The shutdown was so abrupt, so out of character, and so peculiarly worded that the entire security community immediately suspected it was something other than what it claimed to be.

2. Timeline

2004
TrueCrypt 1.0 released, derived from the older Encryption for the Masses (E4M). Original author Paul Le Roux is the only named individual; subsequent versions are released by an anonymous "TrueCrypt Foundation" with developers using only pseudonyms like "ennead" and "syncon."
2004–2012
TrueCrypt becomes the de facto standard for free disk encryption. Used by journalists, lawyers, doctors, dissidents, criminals, and ordinary users. Cross-platform, open-source-ish (under a non-standard licence), audited informally over the years.
June 2013
Edward Snowden's NSA disclosures begin. Internal NSA training documents from the leak identify TrueCrypt as one of a small number of crypto tools where mass interception fails. Subject access to TrueCrypt-encrypted volumes is described in those documents as a "major problem" for NSA collection.
October 2013
The Open Crypto Audit Project (OCAP), led by Matthew Green and Kenneth White, raises funds to formally audit TrueCrypt. Phase 1 is the bootloader and Windows kernel driver.
April 2014
Phase 1 of the audit publishes its results: no evidence of intentional backdoors, but several non-critical implementation issues identified. The developers indicate they will cooperate with Phase 2, focused on the cryptographic primitives themselves.
28 May 2014
The shutdown. SourceForge page replaced. TrueCrypt 7.2 released, decryption-only. Developers vanish without explanation. The recommendation to move to BitLocker is widely read as deliberately absurd given BitLocker's closed-source, government-cooperative nature.
April 2015
OCAP Phase 2 audit results published: no backdoors found in the audited cryptography. A small number of weaknesses identified, none of which would justify the "not secure" framing of the shutdown notice.
2014 — present
Forks emerge. VeraCrypt (by Mounir Idrassi) becomes the de facto successor, retaining backwards compatibility and patching the OCAP-identified issues. CipherShed attempts a full clean-room rewrite. The original TrueCrypt developers remain silent. None of them have ever publicly identified themselves.

3. The Gag-Order Theory

Within hours of the shutdown, the dominant interpretation in the security community was that the developers had been served with a secret legal order — a National Security Letter, FISA §702 directive, UK Technical Capability Notice, or equivalent — demanding either backdoor cooperation or surrender of signing keys, and that they had chosen to terminate the project rather than comply.
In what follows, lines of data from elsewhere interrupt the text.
/-! ## Bytes -/

@[simp] theorem State.byte_setByte_same (s : State) (a v : Nat) : (s.setByte a v).byte a = v % 256 := by
  simp [State.byte, State.setByte, SMap.get_set_same, BitVec.toNat_ofNat]

theorem State.byte_setByte_ne (s : State) {a b : Nat} (v : Nat) (h : b ≠ a) : (s.setByte a v).byte b = s.byte b := by
  simp [State.byte, State.setByte, SMap.get_set_ne _ _ _ _ h]

/-- Bytes outside a range that is written read as before. -/
theorem State.byte_setBytes_ne (l : List Nat) (s : State) {a b : Nat} (h : b < a ∨ a + l.length ≤ b) : (s.setBytes a l).byte b = s.byte b := by
  induction l generalizing s a with
  | nil => rfl
  | cons x t ih =>
    simp only [State.setBytes, List.length_cons] at h ⊢
    rw [ih _ (by omega), State.byte_setByte_ne _ _ (by omega)]

end Sys2Proof.Machine
end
This theory rests on several specific signals.

A — The "warrant canary" reading

The shutdown notice itself contains language that no developer would write voluntarily. The phrase "TrueCrypt is not secure as it may contain unfixed security issues" is grammatically odd and factually unsupported by the audit work going on at the time. Some readings:

B — The behavioural signal

Developers who have been working publicly for ten years on a project, cooperating with an active audit, and shipping regular updates, do not silently disappear overnight without a single explanation, blog post, or signed-off message of farewell — unless they are legally prohibited from doing so.
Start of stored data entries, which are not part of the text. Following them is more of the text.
-- ==== Sys2Proof/Laws/KeepsOpsA.lean ====
section
/-! SUPPORT. Every shared operation keeps what `Keeps` names: part 1 of 4, in the order in which the operations build on one another. -/

namespace Sys2Proof.Machine

theorem State.setEmu_keeps {s0 : State} {s : State} {a1 : ℕ} {a2 : EmuS} (h : Keeps s0 s) :
    Keeps s0 (State.setEmu s a1 a2) := by
  unfold State.setEmu
  repeat' first
    | with_reducible assumption
    | fail_if_no_progress with_reducible apply keeps_mk (s := _)

theorem State.setResp_keeps {s0 : State} {s : State} {a1 : Master} {a2 : Resp} (h : Keeps s0 s) :
    Keeps s0 (State.setResp s a1 a2) := by
  unfold State.setResp
  repeat' first
    | with_reducible assumption
    | fail_if_no_progress with_reducible apply keeps_mk (s := _)

theorem State.wr_keeps {s0 : State} {s : State} {a1 : FD} {a2 : ℕ} {a3 : ℕ} (h : Keeps s0 s) :
    Keeps s0 (State.wr s a1 a2 a3) := by
  unfold State.wr
  repeat' first
    | with_reducible assumption
    | with_reducible apply State.wr2_keeps

theorem State.flag_keeps {s0 : State} {s : State} {a1 : FD} {a2 : ℕ} (h : Keeps s0 s) :
    Keeps s0 (State.flag s a1 a2) := by
  unfold State.flag
  repeat' first
    | with_reducible assumption
    | with_reducible apply State.wr_keeps

theorem State.busErr_keeps {s0 : State} {s : State} {a1 : Master} {a2 : ℕ} (h : Keeps s0 s) :
    Keeps s0 (State.busErr s a1 a2) := by
  unfold State.busErr
  repeat' first
    | with_reducible assumption
    | intro x; try clear_value x
    | with_reducible apply State.setResp_keeps
    | with_reducible apply State.wr_keeps
    | with_reducible apply State.flag_keeps
    | lift_lets -underBinder; intro x; refine keeps_cut (s0 := s0) x ?_ ?_; (on_goal 2 => clear_value x); (on_goal 1 => subst x)
    | fail_if_no_progress beta_reduce
    | split

theorem State.errTo_keeps {s0 : State} {s : State} {a1 : Option Master} {a2 : ℕ} (h : Keeps s0 s) :
    Keeps s0 (State.errTo s a1 a2) := by
  unfold State.errTo
  repeat' first
    | with_reducible assumption
    | with_reducible apply State.busErr_keeps
    | fail_if_no_progress beta_reduce
    | split

theorem State.setPair_keeps {s0 : State} {s : State} {a1 : ℕ} {a2 : PairS} (h : Keeps s0 s) :
    Keeps s0 (State.setPair s a1 a2) := by
  unfold State.setPair
  repeat' first
    | with_reducible assumption
    | fail_if_no_progress with_reducible apply keeps_mk (s := _)

theorem State.setSeq_keeps {s0 : State} {s : State} {a1 : ℕ} {a2 : SeqS} (h : Keeps s0 s) :
    Keeps s0 (State.setSeq s a1 a2) := by
  unfold State.setSeq
  repeat' first
    | with_reducible assumption
    | fail_if_no_progress with_reducible apply keeps_mk (s := _)

theorem State.bump_keeps {s0 : State} {s : State} {a1 : FD} {a2 : ℕ} (h : Keeps s0 s) :
    Keeps s0 (State.bump s a1 a2) := by
  unfold State.bump
  repeat' first
    | with_reducible assumption
    | with_reducible apply State.wr_keeps

theorem State.claimRefused_keeps {s0 : State} {s : State} {a1 : ℕ} {a2 : ℕ} (h : Keeps s0 s) :
    Keeps s0 (State.claimRefused s a1 a2) := by
  unfold State.claimRefused
  repeat' first
    | with_reducible assumption
    | with_reducible apply State.wr_keeps
    | with_reducible apply State.bump_keeps
    | with_reducible apply State.flag_keeps

theorem State.claimPin_keeps {s0 : State} {s : State} {a1 : ℕ} {a2 : ℕ} (h : Keeps s0 s) :
    Keeps s0 (State.claimPin s a1 a2) := by
  unfold State.claimPin
  repeat' first
    | with_reducible assumption
    | with_reducible apply keeps_ite
    | fail_if_no_progress with_reducible apply keeps_mk (s := _)

theorem State.setClaim_keeps {s0 : State} {s : State} {a1 : ℕ} {a2 : ℕ} {a3 : ℕ} (h : Keeps s0 s) :
    Keeps s0 (State.setClaim s a1 a2 a3) := by
  unfold State.setClaim
  repeat' first
    | with_reducible assumption
    | with_reducible apply State.wr_keeps
    | with_reducible apply State.claimPin_keeps

theorem State.claimAll_keeps {s0 : State} {s : State} {a1 : ℕ} {a2 : List ℕ} {a3 : State → State} {a4 : State → State} (h : Keeps s0 s) (h3 : ∀ t, Keeps s0 t → Keeps s0 (a3 t)) (h4 : ∀ t, Keeps s0 t → Keeps s0 (a4 t)) :
    Keeps s0 (State.claimAll s a1 a2 a3 a4) := by
  unfold State.claimAll
  repeat' first
    | with_reducible assumption
    | with_reducible refine h3 _ ?_
    | with_reducible refine h4 _ ?_
    | with_reducible apply State.claimRefused_keeps
    | with_reducible apply State.setClaim_keeps
    | with_reducible refine foldEach_keeps (fun a t k => ?_) _ ?_
    | with_reducible apply keeps_ite
    | fail_if_no_progress beta_reduce
    | split

theorem State.setAsc_keeps {s0 : State} {s : State} {a1 : ℕ} {a2 : Option AscRun} (h : Keeps s0 s) :
    Keeps s0 (State.setAsc s a1 a2) := by
  unfold State.setAsc
  repeat' first
    | with_reducible assumption
    | fail_if_no_progress with_reducible apply keeps_mk (s := _)

theorem State.setLogq_keeps {s0 : State} {s : State} {a1 : List LogRec} (h : Keeps s0 s) :
    Keeps s0 (State.setLogq s a1) := by
  unfold State.setLogq
  repeat' first
    | with_reducible assumption
    | with_reducible apply State.wr_keeps
    | fail_if_no_progress with_reducible apply keeps_mk (s := _)

theorem State.logEv_keeps {s0 : State} {s : State} {a1 : ℕ} {a2 : ℕ} {a3 : List ℕ} (h : Keeps s0 s) :
    Keeps s0 (State.logEv s a1 a2 a3) := by
  unfold State.logEv
  repeat' first
    | with_reducible assumption
    | with_reducible apply State.setLogq_keeps
    | with_reducible apply State.flag_keeps
    | with_reducible apply State.bump_keeps
    | with_reducible apply keeps_ite
    | fail_if_no_progress with_reducible apply keeps_mk (s := _)
    | fail_if_no_progress beta_reduce
    | split

theorem State.eccWritten_keeps {s0 : State} {s : State} {a1 : ℕ} {a2 : ℕ} (h : Keeps s0 s) :
    Keeps s0 (State.eccWritten s a1 a2) := by
  unfold State.eccWritten
  repeat' first
    | with_reducible assumption
    | with_reducible apply keeps_ite
    | fail_if_no_progress with_reducible apply keeps_mk (s := _)

theorem State.setSrc_keeps {s0 : State} {s : State} {a1 : ℕ} {a2 : SrcS} (h : Keeps s0 s) :
    Keeps s0 (State.setSrc s a1 a2) := by
  unfold State.setSrc
  repeat' first
    | with_reducible assumption
    | fail_if_no_progress with_reducible apply keeps_mk (s := _)

theorem State.srcWord_keeps {s0 : State} {s : State} {a1 : ℕ} {a2 : ℤ} {a3 : Bool} (h : Keeps s0 s) :
    Keeps s0 (State.srcWord s a1 a2 a3) := by
  unfold State.srcWord
  repeat' first
    | with_reducible assumption
    | with_reducible apply State.setSrc_keeps

theorem State.capture_keeps {s0 : State} {s : State} {a1 : List ℕ} (h : Keeps s0 s) :
    Keeps s0 (State.capture s a1) := by
  unfold State.capture
  repeat' first
    | with_reducible assumption
    | with_reducible apply State.eccWritten_keeps
    | with_reducible apply State.setBytes_keeps
    | with_reducible apply State.bump_keeps
    | with_reducible apply State.wr_keeps
    | with_reducible refine foldEach_keeps (fun a t k => ?_) _ ?_
    | fail_if_no_progress with_reducible apply keeps_mk (s := _)

theorem State.setTb_keeps {s0 : State} {s : State} {a1 : ℕ} {a2 : TbS} (h : Keeps s0 s) :
    Keeps s0 (State.setTb s a1 a2) := by
  unfold State.setTb
  repeat' first
    | with_reducible assumption
    | fail_if_no_progress with_reducible apply keeps_mk (s := _)

theorem State.setLeg_keeps {s0 : State} {s : State} {a1 : ℕ} {a2 : LegS} (h : Keeps s0 s) :
    Keeps s0 (State.setLeg s a1 a2) := by
  unfold State.setLeg
  repeat' first
    | with_reducible assumption
    | fail_if_no_progress with_reducible apply keeps_mk (s := _)

theorem State.ack_keeps {s0 : State} {s : State} {a1 : Master} (h : Keeps s0 s) :
    Keeps s0 (State.ack s a1) := by
  unfold State.ack
  repeat' first
    | with_reducible assumption
    | with_reducible apply State.setResp_keeps

theorem State.ackTo_keeps {s0 : State} {s : State} {a1 : Option Master} (h : Keeps s0 s) :
    Keeps s0 (State.ackTo s a1) := by
  unfold State.ackTo
  repeat' first
    | with_reducible assumption
    | with_reducible apply State.ack_keeps
    | fail_if_no_progress beta_reduce
    | split

theorem State.setAdc_keeps {s0 : State} {s : State} {a1 : ℕ} {a2 : AdcS} (h : Keeps s0 s) :
    Keeps s0 (State.setAdc s a1 a2) := by
  unfold State.setAdc
  repeat' first
    | with_reducible assumption
    | fail_if_no_progress with_reducible apply keeps_mk (s := _)

theorem State.raisePulse_keeps {s0 : State} {s : State} {a1 : List ℕ} {a2 : ℕ} {a3 : ℕ} (h : Keeps s0 s) :
    Keeps s0 (State.raisePulse s a1 a2 a3) := by
  unfold State.raisePulse
  repeat' first
    | with_reducible assumption
    | fail_if_no_progress with_reducible apply keeps_mk (s := _)

theorem State.closeSwitch_keeps {s0 : State} {s : State} {a1 : ℕ} (h : Keeps s0 s) :
    Keeps s0 (State.closeSwitch s a1) := by
  unfold State.closeSwitch
  repeat' first
    | with_reducible assumption
    | with_reducible apply State.wr_keeps
    | with_reducible apply keeps_ite
    | fail_if_no_progress with_reducible apply keeps_mk (s := _)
National Security Letters in the US, Technical Capability Notices in the UK under the Investigatory Powers Act 2016 (or its 2014-era predecessor, RIPA), and FISA gag orders all share one core feature: the recipient cannot publicly acknowledge that the order exists. Telling friends, lawyers (outside the narrow privileged scope), journalists, or the public is a criminal offence. The recipient's options are:

  1. Comply secretly
  2. Challenge in the issuing court (rarely successful, never public)
  3. Walk away from the activity that triggered the order

Option 3 — closing the project, destroying the keys, and refusing to continue — is consistent with everything observable about the TrueCrypt shutdown.

C — The Lavabit precedent

The TrueCrypt shutdown happened less than a year after the most well-documented public case of exactly this dynamic: Lavabit.

Documented Precedent

Lavabit, August 2013

Ladar Levison · Eastern District of Virginia · later partially unsealed

Encrypted email provider Lavabit was served a FISA-style order demanding turnover of its master SSL keys — keys that would have decrypted not just the target user's mail (Edward Snowden) but every Lavabit user's communications. Owner Ladar Levison refused, then complied under contempt threat by printing the keys in 4-point font, then immediately shut down the service. He was barred by gag order from publicly explaining why for weeks, eventually testifying in carefully sealed court proceedings. His own description of the situation: "I would strongly recommend against anyone trusting their private data to a company with physical ties to the United States."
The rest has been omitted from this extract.